TDM Instructor Spotlight: Jeff Adelberg

This week's TDM Instructor Spotlight features lighting designer and set designer Jeff Adelberg! This semester, Jeff is teaching TDM 154: Designing with Light.

What have you enjoyed about teaching in TDM?

Outstanding support and trust from the department.

Lively and curious students.

The rich, expansive resources of Harvard – figuring out ways to integrate a few of these into the classroom is something I'm very excited about this year.

The head & shoulders of Jeff Adelberg, a bearded white man in a red shirt, smiling at the camera.
Tell us a little bit about your class!

“Designing with Light”, now in its second year, is a course devoted to understanding light as a medium. I consider it to be a studio art class – much as you would learn how to work with paint in an introductory painting class, in this class you learn to understand and manipulate light as an expressive medium. Although we employ a theatrical vocabulary and theatrical equipment, you can also apply these discoveries to film, photography, architecture, interior design, or numerous other fields – or you can simply deepen your observational skills and enjoy how that enriches everyday life.

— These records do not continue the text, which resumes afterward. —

@[simp] theorem State.setFrondCal_pending (f : Nat) (x : FrondCal) : (s.setFrondCal f x).pending = s.pending := (rfl)
@[simp] theorem State.setFrondCal_tick (f : Nat) (x : FrondCal) : (s.setFrondCal f x).tick = s.tick := (rfl)
@[simp] theorem State.setFrondCal_regs (f : Nat) (x : FrondCal) : (s.setFrondCal f x).regs = s.regs := (rfl)
@[simp] theorem State.setFrondCal_latches (f : Nat) (x : FrondCal) : (s.setFrondCal f x).latches = s.latches := (rfl)
@[simp] theorem State.setFrondCal_wtq (f : Nat) (x : FrondCal) : (s.setFrondCal f x).wtq = s.wtq := (rfl)
@[simp] theorem State.setFrondCal_freeCtr (f : Nat) (x : FrondCal) : (s.setFrondCal f x).freeCtr = s.freeCtr := (rfl)
@[simp] theorem State.setFrondCal_out (f : Nat) (x : FrondCal) : (s.setFrondCal f x).out = s.out := (rfl)
@[simp] theorem State.setFrondCal_fuse (f : Nat) (x : FrondCal) : (s.setFrondCal f x).fuse = s.fuse := (rfl)
@[simp] theorem State.setFrondCal_boot (f : Nat) (x : FrondCal) : (s.setFrondCal f x).boot = s.boot := (rfl)
@[simp] theorem State.setFrondCal_host (f : Nat) (x : FrondCal) : (s.setFrondCal f x).host = s.host := (rfl)
@[simp] theorem State.setFrondCal_flt (f : Nat) (x : FrondCal) : (s.setFrondCal f x).flt = s.flt := (rfl)
@[simp] theorem State.setFrondCal_fronds (f : Nat) (x : FrondCal) : (s.setFrondCal f x).fronds = s.fronds := (rfl)
@[simp] theorem State.setFrondCal_eps (f : Nat) (x : FrondCal) : (s.setFrondCal f x).eps = s.eps := (rfl)
@[simp] theorem State.setFrondCal_slotOwner (f : Nat) (x : FrondCal) : (s.setFrondCal f x).slotOwner = s.slotOwner := (rfl)
@[simp] theorem State.setFrondCal_ports (f : Nat) (x : FrondCal) : (s.setFrondCal f x).ports = s.ports := (rfl)
@[simp] theorem State.setFrondCal_sas (f : Nat) (x : FrondCal) : (s.setFrondCal f x).sas = s.sas := (rfl)
@[simp] theorem State.setFrondCal_sec (f : Nat) (x : FrondCal) : (s.setFrondCal f x).sec = s.sec := (rfl)
@[simp] theorem State.setFrondCal_pm (f : Nat) (x : FrondCal) : (s.setFrondCal f x).pm = s.pm := (rfl)
@[simp] theorem State.setFrondCal_xcFrozen (f : Nat) (x : FrondCal) : (s.setFrondCal f x).xcFrozen = s.xcFrozen := (rfl)
@[simp] theorem State.setFrondCal_peat (f : Nat) (x : FrondCal) : (s.setFrondCal f x).peat = s.peat := (rfl)
@[simp] theorem State.setFrondCal_mem (f : Nat) (x : FrondCal) : (s.setFrondCal f x).mem = s.mem := (rfl)
@[simp] theorem State.setFrondCal_tim (f : Nat) (x : FrondCal) : (s.setFrondCal f x).tim = s.tim := (rfl)
@[simp] theorem State.setFrondCal_mesh (f : Nat) (x : FrondCal) : (s.setFrondCal f x).mesh = s.mesh := (rfl)
@[simp] theorem State.setFrondCal_mbx (f : Nat) (x : FrondCal) : (s.setFrondCal f x).mbx = s.mbx := (rfl)
@[simp] theorem State.setFrondCal_pow (f : Nat) (x : FrondCal) : (s.setFrondCal f x).pow = s.pow := (rfl)
@[simp] theorem State.setFrondCal_mon (f : Nat) (x : FrondCal) : (s.setFrondCal f x).mon = s.mon := (rfl)
@[simp] theorem State.setFrondCal_upd (f : Nat) (x : FrondCal) : (s.setFrondCal f x).upd = s.upd := (rfl)
@[simp] theorem State.setFrondCal_tap (f : Nat) (x : FrondCal) : (s.setFrondCal f x).tap = s.tap := (rfl)
@[simp] theorem State.setFrondCal_reg (f : Nat) (x : FrondCal) (k : Nat) : (s.setFrondCal f x).reg k = s.reg k := (rfl)
@[simp] theorem State.setFrondCal_rd (f : Nat) (x : FrondCal) (k : Fld) : (s.setFrondCal f x).rd k = s.rd k := (rfl)
@[simp] theorem State.setFrondCal_flag (f : Nat) (x : FrondCal) (k : Fld) : (s.setFrondCal f x).flag k = s.flag k := (rfl)
@[simp] theorem State.setFrondCal_frond (f : Nat) (x : FrondCal) (k : Nat) : (s.setFrondCal f x).frond k = s.frond k := (rfl)
@[simp] theorem State.setFrondCal_ep (f : Nat) (x : FrondCal) (k : Nat) : (s.setFrondCal f x).ep k = s.ep k := (rfl)
@[simp] theorem State.setFrondCal_port (f : Nat) (x : FrondCal) (k : Nat) : (s.setFrondCal f x).port k = s.port k := (rfl)
@[simp] theorem State.setFrondCal_sa (f : Nat) (x : FrondCal) (k : Nat) : (s.setFrondCal f x).sa k = s.sa k := (rfl)
@[simp] theorem State.setFrondCal_frondEnabled (f : Nat) (x : FrondCal) (k : Nat) : (s.setFrondCal f x).frondEnabled k = s.frondEnabled k := (rfl)
@[simp] theorem State.setFrondCal_rdS (f : Nat) (x : FrondCal) (k : Fld) : (s.setFrondCal f x).rdS k = s.rdS k := (rfl)
@[simp] theorem State.setFrondCal_acqState (f : Nat) (x : FrondCal) (k : Nat) : (s.setFrondCal f x).acqState k = s.acqState k := (rfl)
@[simp] theorem State.setFrondCal_pState (f : Nat) (x : FrondCal) (k : Nat) : (s.setFrondCal f x).pState k = s.pState k := (rfl)
@[simp] theorem State.setFrondCal_fnState (f : Nat) (x : FrondCal) (k : Nat) : (s.setFrondCal f x).fnState k = s.fnState k := (rfl)
@[simp] theorem State.setFrondCal_running (f : Nat) (x : FrondCal)  : (s.setFrondCal f x).running = s.running := (rfl)

/-- Two states that agree in every field are equal. -/
theorem State.ext_fields {a b : State} (h_pending : a.pending = b.pending) (h_tick : a.tick = b.tick) (h_regs : a.regs = b.regs) (h_latches : a.latches = b.latches) (h_wtq : a.wtq = b.wtq) (h_freeCtr : a.freeCtr = b.freeCtr) (h_out : a.out = b.out) (h_fuse : a.fuse = b.fuse) (h_boot : a.boot = b.boot) (h_host : a.host = b.host) (h_flt : a.flt = b.flt) (h_fronds : a.fronds = b.fronds) (h_eps : a.eps = b.eps) (h_slotOwner : a.slotOwner = b.slotOwner) (h_ports : a.ports = b.ports) (h_sas : a.sas = b.sas) (h_sec : a.sec = b.sec) (h_pm : a.pm = b.pm) (h_xcFrozen : a.xcFrozen = b.xcFrozen) (h_peat : a.peat = b.peat) (h_mem : a.mem = b.mem) (h_tim : a.tim = b.tim) (h_mesh : a.mesh = b.mesh) (h_mbx : a.mbx = b.mbx) (h_cals : a.cals = b.cals) (h_pow : a.pow = b.pow) (h_mon : a.mon = b.mon) (h_upd : a.upd = b.upd) (h_tap : a.tap = b.tap) : a = b := by
  cases a; cases b; simp_all only

end Sys2Proof.Machine
end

A stage lit dramatically with yellow light. A performer stands with their hands on a cart carrying multiple boxes and a dollhouse
What do you do as an artist?

My practice is primarily as a theatrical Lighting Designer, and in that capacity I work with many different clients. Lighting Design is a contributory craft and only exists collaboratively, so all of my work depends on source material (scripts, music, etc) and other artists (directors, other designers). I get to work with a wide variety of material in all kinds of spaces with constantly changing groups of people. But the goal is always the same: figure out what kind of light the work wants, and make that.

Performers dressed in white sit in various places around a stage lit with bright white bulbs. A performer sits centrally on a small piano at a precarious angle
What’s something you’re excited about happening in the arts right now?

There's a long-overdue reckoning going on, having to do with respect and accessibility. Workers at all levels (myself included) are standing up for their right to be treated with dignity, be fairly compensated, and make their voices heard. Then there's an awakening around WHO has the privilege to make work, and how gatekeeping in various forms has constrained the art since forever. We're only beginning to discover what the possibilities are when certain barriers are broken. It's very exciting, and it's only just beginning.